Activity:
Give back, word for word, the lines in the listing below from the one holding "downKind : BitVec 3" down to the one holding "oldRx : BitVec 256", both ends included.

==================================================

/-! ### Fennel (chapter 16) -/

/-- One port (Table 16-6, R497 to R509). -/
structure Port where
  state : BitVec 2
  live : BitVec 2
  peer : BitVec 3
  toMaster : Bool
  pending : Bool
  blocked : Bool
  cause : Status
  downKind : BitVec 3
  shareErr : Bool
  serial : BitVec 64
  replays : BitVec 16
  uncorr : BitVec 16
  corrected : W32
  delay : BitVec 16
  reject : W32
  shares : SMap (BitVec 12)
  keyTx : BitVec 256
  keyRx : BitVec 256
  newTx : Option (BitVec 256)
  newRx : Option (BitVec 256)
  ctrTx : BitVec 64
  ctrRx : BitVec 64
  switchTick : Option (BitVec 64)
  oldUntil : Option (BitVec 64)
  seqTx : BitVec 16
  seqRx : BitVec 16
  unacked : List (Nat × OutPkt × Nat)
  proposal : Option (BitVec 2 × BitVec 64)
  peerProp : Option (BitVec 2 × BitVec 64)
  modeDue : Option (BitVec 2 × BitVec 64)
  binds : List (Nat × Nat)
  peerMaster : Option (BitVec 3)
  engChain : Bool
  identOk : Bool
  /-- SEQ of the failed packets that the receiver waits for, and the packets that it holds, with their TYPE (R501) -/
  nak : List (BitVec 16)
  held : List (Nat × Packet)
  /-- destination slots of transfers that have begun to arrive and not ended: core, slot (R213, R514) -/
  begun : List (Nat × Nat)
  /-- decapsulation key of a key exchange that this end began, and the receive key replaced at the last switch (R507) -/
  kemDk : Option (BitVec 256)
  oldRx : BitVec 256
  /-- transfers that wait for the port in the order they came (R502) -/
  waiting : List Waiting
  /-- when the line has sent what it has begun, and up to when each partition has used its share: 425 units a cycle, in which a
  cell of 256 bytes takes 512 (R494) -/
  lineFree : Nat
  shareUsed : SMap Nat
  /-- shares before the last write, with the tick edge at which that write takes effect (R503) -/
  oldShares : Option (Nat × SMap (BitVec 12))
  /-- packets that have left, in the order they left -/
  out : List OutPkt
  deriving DecidableEq, Repr

/-! ### Power, reset, system registers, errors (chapters 17 to 19) -/

/-- Power, clock and reset registers (Table 17-8) and pins. -/
structure Pwr where
  on : BitVec 24
  fault : BitVec 24
  pd1 : Bool
  pd20 : Bool
  pd21 : Bool
  pd23 : Bool
  ctrlStatus : Status
  rootLock : Bool
  onRef : Bool
  onOsc : Bool
  refOk : Bool
  losses : BitVec 16
  rst : Paired 1
  rstCause : BitVec 3
  rstCount : BitVec 16
  rstPtn : BitVec 8
  pwrgd : Bool
  perst : Bool
  thermtrip : Bool
  resetAfter : Option StartEnv
  /-- PD1 is being powered for a doorbell (R468) -/
  wake : Bool
  deriving DecidableEq, Repr

/-- SYS registers (Tables 17-7, 19-4, 19-6). -/
structure Sys where
  state : BitVec 3
  step : BitVec 4
  parCause : BitVec 4
  parSource : BitVec 12
  parTick : BitVec 64
  recBusy : Bool
  recStatus : Status
  recCause : BitVec 3
  recLen : BitVec 26
  recWin : SMap W32
  /-- word of the window that the next append takes (R531) -/
  recPos : Nat
  fwUpdate : BitVec 2
  fwStatus : Status
  /-- programming of the image region was cut short or read back wrong (R530) -/
  flashBad : Bool
  /-- FW_UPDATE in progress -/
  fwVia : Option Via
  accOff : BitVec 26
  accOrigin : BitVec 2
  accWrite : Bool
  accKind : BitVec 2
  accValid : Bool
  accCount : W32
  pairOff : BitVec 26
  pairKind : BitVec 2
  pairValid : Bool
  pairMismatch : BitVec 16
  pairOrphan : BitVec 16
  mgmtCmd : W32
  mgmtStatus : Status
  mgmtBusy : Bool
  mgmtLen : BitVec 16
  mgmtBuf : SMap W32
  /-- pair latches: offset of the value register → half written, value, tick (R569) -/
  latches : List (Nat × Bool × W32 × Nat)
  /-- latched _HI halves not yet read: 2 × offset of the _LO register, + 1 for MGMT (R564) -/
  hi : SMap (Option W32)
  /-- completions of operator commands that wait for a free mailbox of 16 to 23: TAG, status, value (R465) -/
  owedMsgs : List (BitVec 16 × Status × Nat)
  deriving DecidableEq, Repr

==================================================

Task result:
  downKind : BitVec 3
  shareErr : Bool
  serial : BitVec 64
  replays : BitVec 16
  uncorr : BitVec 16
  corrected : W32
  delay : BitVec 16
  reject : W32
  shares : SMap (BitVec 12)
  keyTx : BitVec 256
  keyRx : BitVec 256
  newTx : Option (BitVec 256)
  newRx : Option (BitVec 256)
  ctrTx : BitVec 64
  ctrRx : BitVec 64
  switchTick : Option (BitVec 64)
  oldUntil : Option (BitVec 64)
  seqTx : BitVec 16
  seqRx : BitVec 16
  unacked : List (Nat × OutPkt × Nat)
  proposal : Option (BitVec 2 × BitVec 64)
  peerProp : Option (BitVec 2 × BitVec 64)
  modeDue : Option (BitVec 2 × BitVec 64)
  binds : List (Nat × Nat)
  peerMaster : Option (BitVec 3)
  engChain : Bool
  identOk : Bool
  /-- SEQ of the failed packets that the receiver waits for, and the packets that it holds, with their TYPE (R501) -/
  nak : List (BitVec 16)
  held : List (Nat × Packet)
  /-- destination slots of transfers that have begun to arrive and not ended: core, slot (R213, R514) -/
  begun : List (Nat × Nat)
  /-- decapsulation key of a key exchange that this end began, and the receive key replaced at the last switch (R507) -/
  kemDk : Option (BitVec 256)
  oldRx : BitVec 256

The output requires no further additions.